*** RECORDED DATA ***

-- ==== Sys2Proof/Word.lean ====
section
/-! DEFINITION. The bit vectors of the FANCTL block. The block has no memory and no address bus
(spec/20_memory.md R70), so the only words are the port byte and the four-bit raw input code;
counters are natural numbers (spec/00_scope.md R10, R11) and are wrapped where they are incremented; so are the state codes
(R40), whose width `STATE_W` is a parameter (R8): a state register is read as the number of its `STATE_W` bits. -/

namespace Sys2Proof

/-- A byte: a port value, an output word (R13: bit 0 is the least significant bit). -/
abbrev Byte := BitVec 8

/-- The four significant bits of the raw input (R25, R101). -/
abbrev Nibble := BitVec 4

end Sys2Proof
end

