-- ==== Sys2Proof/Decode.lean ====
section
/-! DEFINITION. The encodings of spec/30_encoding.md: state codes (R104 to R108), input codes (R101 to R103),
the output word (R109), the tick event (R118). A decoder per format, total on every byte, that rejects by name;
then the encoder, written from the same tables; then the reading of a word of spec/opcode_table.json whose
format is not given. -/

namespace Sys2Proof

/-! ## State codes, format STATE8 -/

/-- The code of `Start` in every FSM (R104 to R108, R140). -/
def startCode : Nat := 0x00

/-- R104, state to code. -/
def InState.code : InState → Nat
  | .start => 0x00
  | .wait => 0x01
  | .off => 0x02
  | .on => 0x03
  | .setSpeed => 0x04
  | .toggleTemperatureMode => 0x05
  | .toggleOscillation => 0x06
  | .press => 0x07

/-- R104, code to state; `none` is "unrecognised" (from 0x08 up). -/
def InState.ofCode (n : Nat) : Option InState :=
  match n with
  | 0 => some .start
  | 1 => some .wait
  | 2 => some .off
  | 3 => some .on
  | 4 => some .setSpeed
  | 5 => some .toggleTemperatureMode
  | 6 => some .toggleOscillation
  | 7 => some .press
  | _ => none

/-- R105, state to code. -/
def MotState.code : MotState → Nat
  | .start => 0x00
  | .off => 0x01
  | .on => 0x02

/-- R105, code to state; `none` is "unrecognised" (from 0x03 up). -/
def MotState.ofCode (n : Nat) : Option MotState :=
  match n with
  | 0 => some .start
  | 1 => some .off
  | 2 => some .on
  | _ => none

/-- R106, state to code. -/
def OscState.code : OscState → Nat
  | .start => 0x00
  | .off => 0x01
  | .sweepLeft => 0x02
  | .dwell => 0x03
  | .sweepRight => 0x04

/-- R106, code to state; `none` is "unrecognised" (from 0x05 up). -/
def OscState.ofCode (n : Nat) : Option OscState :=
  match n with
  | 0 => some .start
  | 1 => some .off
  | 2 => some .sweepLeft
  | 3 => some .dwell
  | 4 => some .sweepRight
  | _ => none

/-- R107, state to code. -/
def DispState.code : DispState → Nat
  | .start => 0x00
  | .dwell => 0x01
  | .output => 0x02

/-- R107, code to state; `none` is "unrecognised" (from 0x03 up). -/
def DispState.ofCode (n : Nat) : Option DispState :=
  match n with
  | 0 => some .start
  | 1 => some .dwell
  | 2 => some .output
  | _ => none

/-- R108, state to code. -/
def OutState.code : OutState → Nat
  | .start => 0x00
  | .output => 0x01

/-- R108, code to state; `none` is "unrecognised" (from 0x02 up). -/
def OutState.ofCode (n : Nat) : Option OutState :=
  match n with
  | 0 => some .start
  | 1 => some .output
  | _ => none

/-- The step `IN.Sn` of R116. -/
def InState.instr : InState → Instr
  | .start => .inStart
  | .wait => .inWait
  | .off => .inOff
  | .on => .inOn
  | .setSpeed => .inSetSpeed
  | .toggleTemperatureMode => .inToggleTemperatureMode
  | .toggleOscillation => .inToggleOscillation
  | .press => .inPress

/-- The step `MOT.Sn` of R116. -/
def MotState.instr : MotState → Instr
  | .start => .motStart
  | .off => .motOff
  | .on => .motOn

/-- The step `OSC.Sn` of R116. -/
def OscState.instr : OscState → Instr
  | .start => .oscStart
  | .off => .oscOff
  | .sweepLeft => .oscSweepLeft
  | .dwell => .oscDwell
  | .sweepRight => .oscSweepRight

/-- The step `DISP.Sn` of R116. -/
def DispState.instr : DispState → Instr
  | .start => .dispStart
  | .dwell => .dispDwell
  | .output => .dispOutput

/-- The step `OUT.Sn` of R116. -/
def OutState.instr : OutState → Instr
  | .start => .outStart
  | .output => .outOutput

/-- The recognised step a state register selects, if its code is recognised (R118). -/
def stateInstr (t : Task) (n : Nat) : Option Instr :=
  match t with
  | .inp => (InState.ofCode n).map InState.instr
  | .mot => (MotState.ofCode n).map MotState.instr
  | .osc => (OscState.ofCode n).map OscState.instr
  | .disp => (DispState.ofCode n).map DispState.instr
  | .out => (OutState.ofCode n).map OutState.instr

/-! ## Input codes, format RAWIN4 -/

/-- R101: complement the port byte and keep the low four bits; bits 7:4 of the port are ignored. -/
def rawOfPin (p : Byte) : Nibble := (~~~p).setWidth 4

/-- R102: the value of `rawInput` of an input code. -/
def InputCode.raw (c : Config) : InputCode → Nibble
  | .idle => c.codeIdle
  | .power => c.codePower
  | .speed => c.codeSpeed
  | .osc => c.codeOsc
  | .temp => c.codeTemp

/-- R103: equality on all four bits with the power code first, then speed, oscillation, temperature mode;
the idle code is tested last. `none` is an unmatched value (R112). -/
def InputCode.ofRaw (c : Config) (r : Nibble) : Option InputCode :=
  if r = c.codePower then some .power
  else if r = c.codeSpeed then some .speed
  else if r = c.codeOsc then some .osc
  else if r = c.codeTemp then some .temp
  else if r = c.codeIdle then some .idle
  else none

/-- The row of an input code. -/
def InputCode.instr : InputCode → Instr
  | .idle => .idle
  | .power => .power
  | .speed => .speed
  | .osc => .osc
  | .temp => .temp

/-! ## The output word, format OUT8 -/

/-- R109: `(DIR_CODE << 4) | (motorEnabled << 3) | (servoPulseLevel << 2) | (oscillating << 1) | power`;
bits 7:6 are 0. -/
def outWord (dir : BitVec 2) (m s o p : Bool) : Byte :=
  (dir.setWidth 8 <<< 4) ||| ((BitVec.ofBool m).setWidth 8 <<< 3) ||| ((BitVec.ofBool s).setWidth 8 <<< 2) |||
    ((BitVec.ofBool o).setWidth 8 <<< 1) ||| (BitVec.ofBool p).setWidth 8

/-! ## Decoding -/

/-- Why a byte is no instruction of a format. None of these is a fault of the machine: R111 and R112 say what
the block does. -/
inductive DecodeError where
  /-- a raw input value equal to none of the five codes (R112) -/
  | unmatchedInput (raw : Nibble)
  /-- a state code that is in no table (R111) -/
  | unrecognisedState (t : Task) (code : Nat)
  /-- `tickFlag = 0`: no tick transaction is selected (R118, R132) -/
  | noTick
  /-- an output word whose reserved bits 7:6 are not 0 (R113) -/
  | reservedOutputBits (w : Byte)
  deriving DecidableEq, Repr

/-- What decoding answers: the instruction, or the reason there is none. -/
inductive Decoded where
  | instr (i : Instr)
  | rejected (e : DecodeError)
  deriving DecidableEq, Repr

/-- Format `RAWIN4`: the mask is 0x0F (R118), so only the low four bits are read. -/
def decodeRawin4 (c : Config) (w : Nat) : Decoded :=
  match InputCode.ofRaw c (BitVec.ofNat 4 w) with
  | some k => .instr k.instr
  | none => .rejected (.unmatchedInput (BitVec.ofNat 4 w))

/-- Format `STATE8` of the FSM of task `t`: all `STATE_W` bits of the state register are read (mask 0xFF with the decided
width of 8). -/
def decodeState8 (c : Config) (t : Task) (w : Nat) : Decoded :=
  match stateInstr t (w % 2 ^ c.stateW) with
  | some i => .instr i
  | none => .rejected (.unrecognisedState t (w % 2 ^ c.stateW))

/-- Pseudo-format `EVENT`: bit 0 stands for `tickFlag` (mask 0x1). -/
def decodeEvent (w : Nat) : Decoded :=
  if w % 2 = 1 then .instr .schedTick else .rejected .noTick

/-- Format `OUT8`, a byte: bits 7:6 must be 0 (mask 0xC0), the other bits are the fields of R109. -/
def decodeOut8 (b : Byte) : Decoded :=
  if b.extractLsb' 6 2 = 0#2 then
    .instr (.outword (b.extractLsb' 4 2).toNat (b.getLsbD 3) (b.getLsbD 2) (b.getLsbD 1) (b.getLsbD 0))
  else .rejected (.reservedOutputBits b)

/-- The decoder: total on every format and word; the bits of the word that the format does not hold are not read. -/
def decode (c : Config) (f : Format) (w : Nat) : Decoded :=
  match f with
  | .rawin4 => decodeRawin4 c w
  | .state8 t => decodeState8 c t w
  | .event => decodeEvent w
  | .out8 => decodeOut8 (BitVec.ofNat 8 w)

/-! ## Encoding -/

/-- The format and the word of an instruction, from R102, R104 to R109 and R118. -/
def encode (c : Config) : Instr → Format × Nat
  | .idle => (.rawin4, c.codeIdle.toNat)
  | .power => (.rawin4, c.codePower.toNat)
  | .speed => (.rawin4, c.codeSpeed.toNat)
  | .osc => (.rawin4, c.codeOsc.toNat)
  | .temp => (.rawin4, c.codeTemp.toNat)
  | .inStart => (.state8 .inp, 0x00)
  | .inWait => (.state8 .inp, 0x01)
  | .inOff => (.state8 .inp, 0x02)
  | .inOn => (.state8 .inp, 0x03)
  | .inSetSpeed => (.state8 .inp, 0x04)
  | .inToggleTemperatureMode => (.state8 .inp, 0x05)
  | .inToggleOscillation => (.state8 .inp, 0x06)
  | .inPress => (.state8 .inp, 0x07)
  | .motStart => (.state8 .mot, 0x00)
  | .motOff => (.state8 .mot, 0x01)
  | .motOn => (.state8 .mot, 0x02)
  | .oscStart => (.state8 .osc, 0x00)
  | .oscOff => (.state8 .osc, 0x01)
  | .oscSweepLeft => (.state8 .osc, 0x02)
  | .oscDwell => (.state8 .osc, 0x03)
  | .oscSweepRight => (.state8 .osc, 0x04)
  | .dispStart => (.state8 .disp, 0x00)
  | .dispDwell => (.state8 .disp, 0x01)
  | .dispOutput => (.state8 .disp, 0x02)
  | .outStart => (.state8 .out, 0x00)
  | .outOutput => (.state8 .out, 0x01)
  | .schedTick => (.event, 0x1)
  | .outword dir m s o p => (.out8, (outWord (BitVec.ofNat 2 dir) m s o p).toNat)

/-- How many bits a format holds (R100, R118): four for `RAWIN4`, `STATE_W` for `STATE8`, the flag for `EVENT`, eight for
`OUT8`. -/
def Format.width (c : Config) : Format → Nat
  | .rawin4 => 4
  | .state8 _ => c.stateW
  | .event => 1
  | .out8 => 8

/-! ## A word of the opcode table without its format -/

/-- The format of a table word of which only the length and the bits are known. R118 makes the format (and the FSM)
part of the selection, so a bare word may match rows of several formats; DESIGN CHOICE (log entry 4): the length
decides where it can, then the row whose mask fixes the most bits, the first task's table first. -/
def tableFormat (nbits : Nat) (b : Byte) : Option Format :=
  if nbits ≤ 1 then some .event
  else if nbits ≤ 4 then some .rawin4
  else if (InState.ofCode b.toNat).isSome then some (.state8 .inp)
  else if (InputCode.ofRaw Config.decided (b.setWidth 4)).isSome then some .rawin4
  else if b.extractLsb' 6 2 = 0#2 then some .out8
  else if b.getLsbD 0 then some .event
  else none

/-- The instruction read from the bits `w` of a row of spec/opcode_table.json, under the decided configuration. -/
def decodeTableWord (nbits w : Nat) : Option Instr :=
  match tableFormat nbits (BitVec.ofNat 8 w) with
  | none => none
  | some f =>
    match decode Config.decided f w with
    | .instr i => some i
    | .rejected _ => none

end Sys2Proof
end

***

- **PROBLEM TO SOLVE**
In the records above, find the line with "def DispState.instr : DispState → Instr"; write out exactly that line and each one after it, stopping after the line with "inductive DecodeError where".

- **THE ANSWER**
def DispState.instr : DispState → Instr
  | .start => .dispStart
  | .dwell => .dispDwell
  | .output => .dispOutput

/-- The step `OUT.Sn` of R116. -/
def OutState.instr : OutState → Instr
  | .start => .outStart
  | .output => .outOutput

/-- The recognised step a state register selects, if its code is recognised (R118). -/
def stateInstr (t : Task) (n : Nat) : Option Instr :=
  match t with
  | .inp => (InState.ofCode n).map InState.instr
  | .mot => (MotState.ofCode n).map MotState.instr
  | .osc => (OscState.ofCode n).map OscState.instr
  | .disp => (DispState.ofCode n).map DispState.instr
  | .out => (OutState.ofCode n).map OutState.instr

/-! ## Input codes, format RAWIN4 -/

/-- R101: complement the port byte and keep the low four bits; bits 7:4 of the port are ignored. -/
def rawOfPin (p : Byte) : Nibble := (~~~p).setWidth 4

/-- R102: the value of `rawInput` of an input code. -/
def InputCode.raw (c : Config) : InputCode → Nibble
  | .idle => c.codeIdle
  | .power => c.codePower
  | .speed => c.codeSpeed
  | .osc => c.codeOsc
  | .temp => c.codeTemp

/-- R103: equality on all four bits with the power code first, then speed, oscillation, temperature mode;
the idle code is tested last. `none` is an unmatched value (R112). -/
def InputCode.ofRaw (c : Config) (r : Nibble) : Option InputCode :=
  if r = c.codePower then some .power
  else if r = c.codeSpeed then some .speed
  else if r = c.codeOsc then some .osc
  else if r = c.codeTemp then some .temp
  else if r = c.codeIdle then some .idle
  else none

/-- The row of an input code. -/
def InputCode.instr : InputCode → Instr
  | .idle => .idle
  | .power => .power
  | .speed => .speed
  | .osc => .osc
  | .temp => .temp

/-! ## The output word, format OUT8 -/

/-- R109: `(DIR_CODE << 4) | (motorEnabled << 3) | (servoPulseLevel << 2) | (oscillating << 1) | power`;
bits 7:6 are 0. -/
def outWord (dir : BitVec 2) (m s o p : Bool) : Byte :=
  (dir.setWidth 8 <<< 4) ||| ((BitVec.ofBool m).setWidth 8 <<< 3) ||| ((BitVec.ofBool s).setWidth 8 <<< 2) |||
    ((BitVec.ofBool o).setWidth 8 <<< 1) ||| (BitVec.ofBool p).setWidth 8

/-! ## Decoding -/

/-- Why a byte is no instruction of a format. None of these is a fault of the machine: R111 and R112 say what
the block does. -/
inductive DecodeError where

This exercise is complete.